Tuesday, August 30, 2011

Guest Post: "Learning to Read" by Kathleen Thomas

 I have loved books and reading (anything) since I was a young child. I loved all kinds of books- babysitters club, goosebumps, a gymnastics series. I even studied English and Creative Writing in College because I was so drawn to literature. I knew that when I had children of my own, I would surround them with the written word.  My son's bookshelf is already full of stories and adventures.  We read to Aiden as often as we can- it's great bonding time and we love watching his little facial expressions. Please enjoy this article on the importance of books and reading.

Kathleen is a  Communications Coordinators for the Atlanta day care facility, a member of the AdvancED® accredited family of Primrose Schools (located in 16 states throughout the U.S.) and part of the network of preschools delivering progressive, early childhood, Balanced Learning® curriculum.

Learning to Read
By: Kathleen Thomas

For decades researchers have proved that being able to read to and having interactive experiences with books are key predictors of a child’s later school success.  Many parents wonder at what point they should start reading with their children.  Interestingly, a love of reading begins early on as infants or, some say, even before birth.   When you begin to read books to your little ones, point to the pictures in the book and talk about them in an exaggerated fashion.  What you say doesn’t necessarily have to match the words in the book – you can personalize the story to make it even more engaging.  

Time is always an issue, but make it a priority to find the time to read together because it will help raise a reader.  Robert Needlman, M.D., author of Dr. Spock’s Baby Basics and member of the Primrose preschools Education Advisory Board, suggests that one of the most important things about nurturing a reader is to read with a child from a very early age.  “There’s no prescription for this, the only prescription is to allow some time each day that you can sit down, connect with your child, and read together.  The main thing is to allow it to occur in a way that’s joyful, that conveys enjoyment to the child – from enjoyment the rest will follow.”

Selecting the right books is a key factor in helping make the time you and your child spend reading a very special time.  Books that really “work” have engaging, distinct illustrations and simple, rhythmic language.  Children particularly enjoy books that are repetitive or ask them to participate and anticipate what comes next.  Another important factor to remember when choosing books for your child is to select ones that you like yourself, because you’ll probably read them in a more animated, connected manner.  Children love to hear the same book read over and over again which is another good reason to make sure the books you choose are ones you won’t easily get tired of.   You will naturally foster an appreciation of literature when your child sees that you also take pleasure from a book. 

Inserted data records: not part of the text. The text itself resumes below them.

-- ==== Sys2Proof/Machine/Engine.lean ====
section
/-! DEFINITION. Stream engines (R103 to R170, R593): acts, bundles, loops, ports, requests, faults, data and program
memory, the register window. -/
namespace Sys2Proof.Machine
open Sys2Proof.Machine.Reg

/-! ### Engines in their rings (R103) -/

/-- The ring of engine `e`. -/
def engRing (e : Nat) : Nat := e / 8
/-- Engine `e`. -/
def Dev.eng (d : Dev) (e : Nat) : EngSt := sget {} d.engs e
/-- Replace engine `e`. -/
def setEng (e : Nat) (x : EngSt) (d : Dev) : Dev := { d with engs := sset {} d.engs e x }
/-- Change engine `e`. -/
def mapEng (e : Nat) (f : EngSt → EngSt) (d : Dev) : Dev := setEng e (f (d.eng e)) d
/-- The engines of ring `r`. -/
def engsOf (r : Nat) : List Nat := (List.range 8).map (fun k => 8 * r + k)

/-! ### Data memory (R109, R110) -/

/-- BAR2 offset of a byte of engine data memory (R112). -/
def dataAt (e a : Nat) : Nat := 0x02000000 + e * 0x10000 + a
/-- A corrected error is counted. -/
def engCe (e : Nat) (d : Dev) : Dev := (d.incSat (ENG_MEM_ECC_CE_COUNT e)).raise (ENG_IRQ_CAUSE_MEM_CE e)
/-- An uncorrectable error is counted and recorded. -/
def engUe (e a : Nat) (host : Bool) (d : Dev) : Dev :=
  let d1 := ((d.incSat (ENG_MEM_ECC_UE_COUNT e)).raise (ENG_IRQ_CAUSE_MEM_UE e)).set (ENG_MEM_ECC_ADDR_VALID e) 1
  (d1.set (ENG_MEM_ECC_ADDR_HOST e) (b2n host)).set (ENG_MEM_ECC_ADDR_WORD e) (a / 8)
/-- A read of the word at byte address `a`: its value, whether it is uncorrectable (then the value is free, log 2). -/
def engRead (e a : Nat) (host : Bool) (d : Dev) : Nat × Bool × Dev :=
  let w := dataAt e (8 * (a / 8))
  match d.chipFlaw w with
  | .none => (rdLe d.chip.cells w 8, false, d)
  | .single => (rdLe d.chip.cells w 8, false, engCe e d)
  | .double => (d.freeVal 64, true, (engUe e a host d).bump)
/-- `n` words from byte address `a` up. -/
def engReads (e a : Nat) : Nat → Dev → List Nat × Bool × Dev
  | 0, d => ([], false, d)
  | n + 1, d =>
    let (v, ue, d1) := engRead e a false d
    let (vs, ue', d2) := engReads e (a + 8) n d1
    (v :: vs, ue || ue', d2)
/-- Write a whole word with fresh check bits. -/
def engPut (e a v : Nat) (d : Dev) : Dev :=
  let w := dataAt e (8 * (a / 8))
  (d.chipWrite w (leBytes 8 v)).setChipFlaw w .none
/-- Whole words from byte address `a` up. -/
def engPuts (e a : Nat) : List Token → Dev → Dev
  | [], d => d
  | v :: vs, d => engPuts e (a + 8) vs (engPut e a v.toNat d)
/-- Bytes of a word with their enables. -/
def byteMerge (old v en : Nat) : Nat :=
  leNat ((List.range 8).map (fun i => BitVec.ofNat 8 ((if bitAt en i then v else old) / 256 ^ i)))
/-- A write of the bytes of one word that `en` enables: whether the word that had to be read was uncorrectable; then
nothing is written (R110). -/
def engWrite (e a v en : Nat) (host : Bool) (d : Dev) : Bool × Dev :=
  if en % 256 = 255 then (false, engPut e a v d)
  else
    let (old, ue, d1) := engRead e a host d
    if ue then (true, d1) else (false, engPut e a (byteMerge old v en) d1)

/-! ### Program memory and header (R114 to R116, R128) -/

/-- BAR2 offset of bundle `n`. -/
def bundleAt (e n : Nat) : Nat := 0x06000000 + e * 0x4000 + 16 * n
/-- A bundle as a fetch sees it, none where it is uncorrectable. -/
def fetch (d : Dev) (e n : Nat) : Option Nat :=
  match d.chipFlaw (bundleAt e n) with
  | .double => none
  | _ => some (rdLe d.chip.cells (bundleAt e n) 16)
/-- The first header bundle that cannot be read. -/
def headerUe (d : Dev) (e : Nat) : Option Nat := (List.range 4).find? (fun n => (fetch d e n).isNone)
/-- A header bundle. -/
def headerWord (d : Dev) (e n : Nat) : Nat := (fetch d e n).getD 0
/-- R116: MAGIC, VERSION and LAST are as they must be. -/
def headerValid (h : Nat) : Bool := bitsAt h 0 16 == 0xB2E5 && bitsAt h 16 8 == 1 && decide (4 ≤ bitsAt h 24 10)
/-- The mirrors of the header (R115, R128). -/
def mirrorHeader (e : Nat) (d : Dev) : Dev :=
  let h0 := headerWord d e 0
  let d1 := ((d.set (ENG_HDR_VALID e) (b2n (headerValid h0))).set (ENG_HDR_LAST e) (bitsAt h0 24 10)).set
    (ENG_HDR_VERSION e) (bitsAt h0 16 8)
  let d2 := forEach (List.range 8) d1 (fun a x =>
    (x.set (ENG_ACT_EN e a) (bitsAt (headerWord d e 1) (16 * a + 15) 1)).set (ENG_ACT_ENTRY e a)
      (bitsAt (headerWord d e 1) (16 * a) 10))
  forEach (List.range 8) d2 (fun j x =>
    let h := headerWord d e (2 + j / 4)
    (x.set (ENG_BOUND_BOUND_LO e j) (bitsAt h (32 * (j % 4)) 16)).set (ENG_BOUND_BOUND_HI e j)
      (bitsAt h (32 * (j % 4) + 16) 16))
/-- Declared bound `j` (R121). -/
def boundOf (d : Dev) (e j : Nat) : Nat :=
  if j % 2 = 0 then d.get (ENG_BOUND_BOUND_LO e (j / 2)) else d.get (ENG_BOUND_BOUND_HI e (j / 2))

/-! ### Ports (R117, R123) -/

/-- Tokens held by input port `p`. -/
def EngSt.inPort (x : EngSt) (p : Nat) : List Token := sget [] x.inq p
/-- Tokens held by output port `p`. -/
def EngSt.outPort (x : EngSt) (p : Nat) : List Token := sget [] x.outq p
/-- Credit of an input port. -/
def inCredit (d : Dev) (e p : Nat) : Nat := bitsAt (d.get (ENG_PORT_CFG_IN_DM1 e)) (4 * p) 4 + 1 - ((d.eng e).inPort p).length
/-- Credit of an output port. -/
def outCredit (d : Dev) (e p : Nat) : Nat :=
  bitsAt (d.get (ENG_PORT_CFG_OUT_DM1 e)) (4 * p) 4 + 1 - ((d.eng e).outPort p).length
/-- Tokens are discarded at an engine's input (R123). -/
def discardIn (e n : Nat) (d : Dev) : Dev :=
  if n = 0 then d
  else
    let d1 := d.addSat (ENG_PORT_DISCARD_TOKENS e) n
    if d1.flag (ENG_STATUS_RESIDUE e) then d1
    else (d1.set (ENG_STATUS_RESIDUE e) 1).raise (ENG_IRQ_CAUSE_RESIDUE e)
/-- What stands in the input FIFOs is discarded. -/
def discardFifos (e : Nat) (d : Dev) : Dev :=
  let n := ((d.eng e).inq.map (fun p => p.2.length)).foldl (· + ·) 0
  discardIn e n (mapEng e (fun x => { x with inq := [] }) d)

/-! ### END, faults, clearing (R119, R122, R125, R132, R593) -/

/-- The counters of the act are written (R132). -/
def writeLast (e : Nat) (d : Dev) : Dev :=
  let x := d.eng e
  let top (n : Nat) : Nat := Nat.min n (2 ^ 32 - 1)
  let d1 := ((d.set (ENG_LAST_DU_DU e) (top x.du)).set (ENG_LAST_BUNDLES_BUNDLES e) (top x.bundles)).set
    (ENG_LAST_CONFLICTS_CONFLICTS e) (top x.confl)
  (d1.set (ENG_LAST_STALLS_STALLS e) (top x.stalls)).set (ENG_MAX_DU_MAX_DU e)
    (Nat.max (d.get (ENG_MAX_DU_MAX_DU e)) (top x.du))
/-- No bundle issues any more in this act: STATE as given, the loop stack empty, input FIFOs discarded. That a fault empties
the loop stack too, so that DEPTH and LC read 0, is a DESIGN CHOICE (log 57). -/
def stopAct (e st : Nat) (d : Dev) : Dev :=
  discardFifos e ((mapEng e (fun x => { x with live := false, disp := false, waited := false, loops := [], ended := true }) d).set
    (ENG_STATUS_STATE e) st)
/-- R122, R127: the engine faults. ENG_FAULT.PC holds ten bits: 1,024, the bundle after LAST 1,023, shows as 0 (DESIGN
CHOICE, log 57). -/
def engFault (e code pc : Nat) (d : Dev) : Dev :=
  let act := (d.eng e).act
  let d1 := mapEng e (fun x => { x with dead := true }) (writeLast e d)
  let d2 := ((((d1.set (ENG_FAULT_VALID e) 1).set (ENG_FAULT_ACT e) act).set (ENG_FAULT_CODE e) code).set
    (ENG_FAULT_PC e) pc).raise (ENG_IRQ_CAUSE_FAULT e)
  stopAct e 4 (d2.bbr 2 1 false (e + code * 1024) (pc % 1024 + act * 1024))
/-- Whether a request waits for engine answers. -/
def isEngine : XWho → Bool
  | .engine _ _ => true | _ => false
/-- Answers that the engine's tags wait for come to nobody (R164, R593). -/
def forsakeEng (e : Nat) (d : Dev) : Dev :=
  let r := engRing e
  let k := e % 8
  let d1 := forsake (fun s w => s == 16 * r + k && isEngine w) d
  if (d1.slot r k).reqs.isEmpty then d1
  else mapSlot r k (fun x => { x with reqs := x.reqs.map (fun q => { q with who := .gone }) }) d1
/-- Execution state is cleared (Table 3-7): PC, loops, port FIFOs, status words, the fault condition. -/
def clearExec (e : Nat) (d : Dev) : Dev :=
  let d1 := mapEng e (fun x => { v := x.v, s := x.s, p := x.p, a := x.a, act := x.act }) (forsakeEng e d)
  (d1.set (ENG_STATUS_PC e) 0).set (ENG_STATUS_STATE e) 0
/-- V, S, P and A are cleared to 0. -/
def clearFiles (e : Nat) (d : Dev) : Dev := mapEng e (fun x => { x with v := [], s := [], p := [], a := [] }) d
/-- The fault record is cleared (R124). -/
def clearFault (e : Nat) (d : Dev) : Dev :=
  d.resetFlds [ENG_FAULT_VALID e, ENG_FAULT_ACT e, ENG_FAULT_CODE e, ENG_FAULT_PC e]
/-- Engines of a ring that is armed from IDLE (Table 3-7). -/
def engsArm (r : Nat) (d : Dev) : Dev := forEach (engsOf r) d (fun e d => clearFault e (clearExec e d))
/-- Engines of a ring that restarts, or whose load completes (Table 3-7). -/
def engsRestart (r : Nat) (d : Dev) : Dev := forEach (engsOf r) d (fun e d => clearFault e (clearFiles e (clearExec e d)))
/-- Engines of a ring that faults (Table 3-7): the fault record is kept. -/
def engsHalt (r : Nat) (d : Dev) : Dev := forEach (engsOf r) d clearExec
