/-! ### The meanings -/

/-- FLOOR_RECOMPUTE (R29, R439, R440). -/
def execFloorRecompute (s : State) : Host.Outcome State Fault Refusal := run s (fun d => noteTicks (tgRefresh (recomputeFloor d)))
/-- HOLD_EXPIRY (R442). -/
def execHoldExpiry (s : State) : Host.Outcome State Fault Refusal := run s holdExpired
/-- TJ_DESIGN_WRITE (R31). -/
def execTjDesignWrite (col : Fin 8) (s : State) : Host.Outcome State Fault Refusal := run s (tjDesignWrite col.val)
/-- AVS_LINK_START (R434). -/
def execAvsLinkStart (ends : List (Bool × Bool)) (s : State) : Host.Outcome State Fault Refusal := run s (avsLinkStart ends)
/-- AVS_FRAME_DONE (R435). -/
def execAvsFrameDone (crcOk errFlag : Bool) (value : BitVec 16) (s : State) : Host.Outcome State Fault Refusal :=
  run s (avsFrameDone crcOk errFlag value.toNat)
/-- AVS_RETRY (R435): while REG_FAULT is set, the operation that failed is tried again. -/
def execAvsRetry (s : State) : Host.Outcome State Fault Refusal := run s avsRetry
/-- REGULATOR_SETTLE_TIMEOUT (R435). -/
def execRegulatorSettleTimeout (s : State) : Host.Outcome State Fault Refusal :=
  run s (fun d => if d.tg.settled then d else d.raise TG_IRQ_CAUSE_REG_SLOW)
/-- CURRENT_READ (R434, R435): Target Rail Current is read into TG_IOUT. -/
def execCurrentRead (amps : BitVec 16) (s : State) (fails : Fin 5 := 0) : Host.Outcome State Fault Refusal :=
  run s (currentRead fails.val amps.toNat)
/-- SLEW_WRITE (R434). -/
def execSlewWrite (rate : BitVec 8) (s : State) : Host.Outcome State Fault Refusal := run s (tgAvsWrite rate.toNat)
/-- PMBUS_ALERT (R436): the input falls; an input without a pin is not asserted (R533). -/
def execPmbusAlert (s : State) : Host.Outcome State Fault Refusal :=
  run s (fun d => if alertPin d then tgBbr 2 false (d.raise TG_IRQ_CAUSE_REG_ALERT) else d)
/-- SENSOR_READ (R437, R438, R444, R447 to R449): the eight sense points, `temps` in quarter degrees C, `mons` in 1/256 ps
before their trim factors. -/
def execSensorRead (vcores : Vector (BitVec 10) 8) (temps : List (Option Int)) (mons : List (Option Nat)) (s : State) :
    Host.Outcome State Fault Refusal := run s (sensorRead (lowestSense vcores) temps mons)
/-- DECISION_INTERVAL (R443, R449). -/
def execDecisionInterval (s : State) : Host.Outcome State Fault Refusal := run s decision
/-- VSAFE_WRITE (R439). -/
def execVsafeWrite (mv : BitVec 10) (s : State) : Host.Outcome State Fault Refusal := run s (vsafeWrite mv.toNat)
/-- GOVERNED_CLEAR (R440): TG_CTRL is written back with GOVERNED clear. -/
def execGovernedClear (s : State) : Host.Outcome State Fault Refusal :=
  run s (fun d => tgCtrlWrite (wordOf d.ctl [TG_CTRL_LOCK, TG_CTRL_TARGET_HI, TG_CTRL_TARGET_LO]) d)
/-- AGE_CHECK (R448): the write of TG_CMD.AGE_CHECK, or the 24-hour timer. -/
def execAgeCheck (s : State) : Host.Outcome State Fault Refusal := run s (tgCmdWrite false true)
/-- AGE_CHECK_TEST (R448, R449). -/
def execAgeCheckTest (s : State) : Host.Outcome State Fault Refusal := run s ageTest
/-- HOUR_COUNT (R450). -/
def execHourCount (s : State) : Host.Outcome State Fault Refusal :=
  run s (fun d =>
    let d1 := d.incSat TG_LIFE_HOURS
    let d2 := if d.tg.hotHour then d1.incSat TG_LIFE_HOT_HOT_HOURS else d1
    d2.withTg { d2.tg with hotHour := false })
/-- Write the hour counts to the trim store (R450). -/
def lifeSave (d : Dev) : Dev :=
  d.withTg { d.tg with savedHours := d.get TG_LIFE_HOURS, savedHot := d.get TG_LIFE_HOT_HOT_HOURS }
/-- LIFE_SAVE (R450). -/
def execLifeSave (s : State) : Host.Outcome State Fault Refusal := run s lifeSave
/-- FORCE (R451). -/
def execForce (mv : BitVec 10) (s : State) : Host.Outcome State Fault Refusal := run s (tgForceWrite true mv.toNat)
/-- FORCE_RELEASE (R441). -/
def execForceRelease (s : State) : Host.Outcome State Fault Refusal :=
  run s (fun d => tgForceWrite false (d.get TG_FORCE_MV) d)
/-- CLR_FAULT (R447). -/
def execClrFault (s : State) : Host.Outcome State Fault Refusal := run s (tgCmdWrite true false)

end Sys2Proof.Machine
end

Try these tips to help your family create a fun and engaging literacy-rich environment that will help build an early foundation for a successful reader:
  • Ask your child’s teacher for a list of books that relate to what is happening at school; buy or borrow these books from the library and read them together at home
  • Surround children with age-appropriate books on a variety of subjects
  • Read stories to children daily from infancy and encourage them to participate in the story
  • Always keep favorite books in the car for “waiting” periods and long trips
  • Older children, preschool and above, who have been read to will proudly “read” their favorite familiar books aloud.  They will usually retell the story as they turn the pages and point to the illustrations.  Sometimes children will make up entirely different stories to go with the pictures.  This is a significant stage in literacy development because children are demonstrating that they know books are meant to communicate stories.  They are “getting” it.

Children come into the world on a mission to learn how language works, and parents talk and sing with them to support their understanding and their ability to communicate.   Reading books with them is another powerful language support tool that enables children to put together an idea of how stories and written language work.  Cognitive development needs a surrounding supportive relationship to flourish, so go grab a book and begin reading to your child today!

What is your favorite child's book? What books did/do your children like?